Hariprasad Shiv Shankar Shukla v. A.D. Divelkar AIR 1957 SC 121

HARIPRASAD SHIV SHANKAR SHUKLA V. A.D. DIVELKAR

Hariprasad Shiv Shankar Shukla v. A.D. Divelkar AIR 1957 SC 121

ISSUE:

  • Whether the erstwhile workmen were entitled to claim compensation under clause (b) of Section 25F of the Industrial Dispute Act, 1947?
  • Whether the workmen had been retrenched within the meaning of the expression ‘retrenchment’ in the Industrial Dispute Act of 1947?

RULE:

  • Retrenchment refers to the discharge of surplus labor in a continuing business and does not include termination due to a bona fide closure or transfer of ownership.

FACTS:

  • Two appeals were filed regarding retrenchment compensation.
  • Barsi Light Railway Company built and operated a railway under an agreement allowing the government to take over after twelve months’ notice.
  • In 1952, the government gave notice and took over in 1953, leading to the termination of all workmen.

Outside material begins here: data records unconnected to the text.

/-- The character receiver after RXD is sampled once more, and what it found (R132). Bits are sampled at their
middles: half the divisor, rounded down, after each begins. A low of two character times is a break whatever the level
sampled when they have passed (R13, assumption 15). The two character times are counted from the beginning of the start bit,
as R132 and R140 have it, whatever the data bits were: a character with high data bits, whose stop bit is low and after it the
line, makes a break although the line itself has been low for less than the two character times of R13 (DEDUCED, assumption
15). After a reset or a break, the line counts as sampled high from the
first base period after it that samples it high (assumption 17). -/
def sampleReceiver (divisor : Nat) (high : Bool) : Receiver → Receiver × List Instr
  | .waiting false => (.waiting false, if high then [.receiveLineHighAgain] else [])
  | .restarted => (.waiting false, if high then [.receiveLineHighAgain] else [])
  | .waiting true => if high then (.waiting true, []) else (.character 0 [], [])
  | .character age bits =>
    let age' := age + 1
    if age' = divisor / 2 then
      if high then (.waiting true, []) else (.character age' bits, [])
    else if age' = (bits.length + 1) * divisor + divisor / 2 then
      if bits.length < 8 then (.character age' (bits ++ [high]), [])
      else if high then (.waiting true, [.byteReceived (byteOfBits bits)])
      else (.held age', [])
    else (.character age' bits, [])
  | .held age =>
    let age' := age + 1
    if 2 * Config.characterBits * divisor ≤ age' then (.held age', [.lineBreak])
    else if high then (.waiting true, [.framingError .badCharacter])
    else (.held age', [])

/-- The transmitter begins a frame at once (R142). -/
def beginFrame (frame : List Byte) (source : FrameSource) (l : HostLink) : HostLink :=
  { l with transmitter := .sending frame (frameSpan l.divisor frame) source }

/-- The transmitter after one more base period (R133), at a bit divisor. A frame chosen in the base period that ends has
begun in it (R142, R169). -/
def Transmitter.tick (divisor : Nat) : Transmitter → Transmitter
  | .idle => .idle
  | .chosen f slot _ => .sending f (frameSpan divisor f - 1) (.report slot)
  | .sending f left src => .sending f (left - 1) src
  | .ended => .idle

/-- The level of the `n`-th bit of a character: start bit low, data bits least significant first, stop bit high (R131). -/
def characterLevel (b : Byte) (n : Nat) : Bool :=
  if n = 0 then false else if n ≤ 8 then b.getLsbD (n - 1) else true

/-- The level of TXD (R133). -/
def State.txd (s : State) : Bool :=
  match s.link.transmitter with
  | .idle => true
  | .chosen _ _ _ => false
  | .ended => true
  | .sending frame left _ =>
    let bit := (frameSpan s.link.divisor frame - left) / s.link.divisor
    characterLevel (frame.getD (bit / Config.characterBits) 0) (bit % Config.characterBits)

/-- The Host Link after one more base period: the timers that run, the transmitter and the character receiver. -/
def tickLink (rxd : Bool) (l : HostLink) : HostLink × List Instr :=
  let r := sampleReceiver l.divisor rxd l.receiver
  ({ l with
      receiver := r.1
      gapTimer := timerTick l.gapTimer
      transmitter := l.transmitter.tick l.divisor
      window := l.window.map fun h => { h with timer := timerTick h.timer, due := h.due.settle } }, r.2)

end Sys2Proof.Machine
end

Some were re-employed, while others sought retrenchment compensation. Initially dismissed, the High Court later ruled in favor of the workers.
  • Dinesh Mills Ltd., facing financial losses, closed its woollen mill in 1953, terminating 450 workmen and 20 clerks. The workers sought retrenchment compensation.
  • Initially dismissed, the High Court ruled that the authority had jurisdiction to hear the claim. Both employers appealed to the Supreme Court.

HELD:

  • The Supreme Court set aside the decisions of the Bombay High Court and held that the appellants were not liable to pay any compensation under section 25F.
  • The court considered whether termination of service due to the closure of a business constitutes retrenchment under the Act and noted that while certain sections of the Act apply to a running or continuing business, they do not definitively determine what is included in the definition of retrenchment.
  • The court highlighted that the Act primarily focuses on existing or continuing industries, not on closed or dead industries.
  • The court clarified that retrenchment refers to the discharge of surplus workers in an existing or continuing business, and does not include discharge due to bona fide closure of business.
  • The court found that its construction of the definition clause and section 25F, which excludes closure of a business from the scope of retrenchment, negates the need to rule on the constitutional question.
  • The court held that since section 25F does not apply to closed or dead industries, and the cases in question involved genuine closures, the court held that no compensation was payable to the former employees.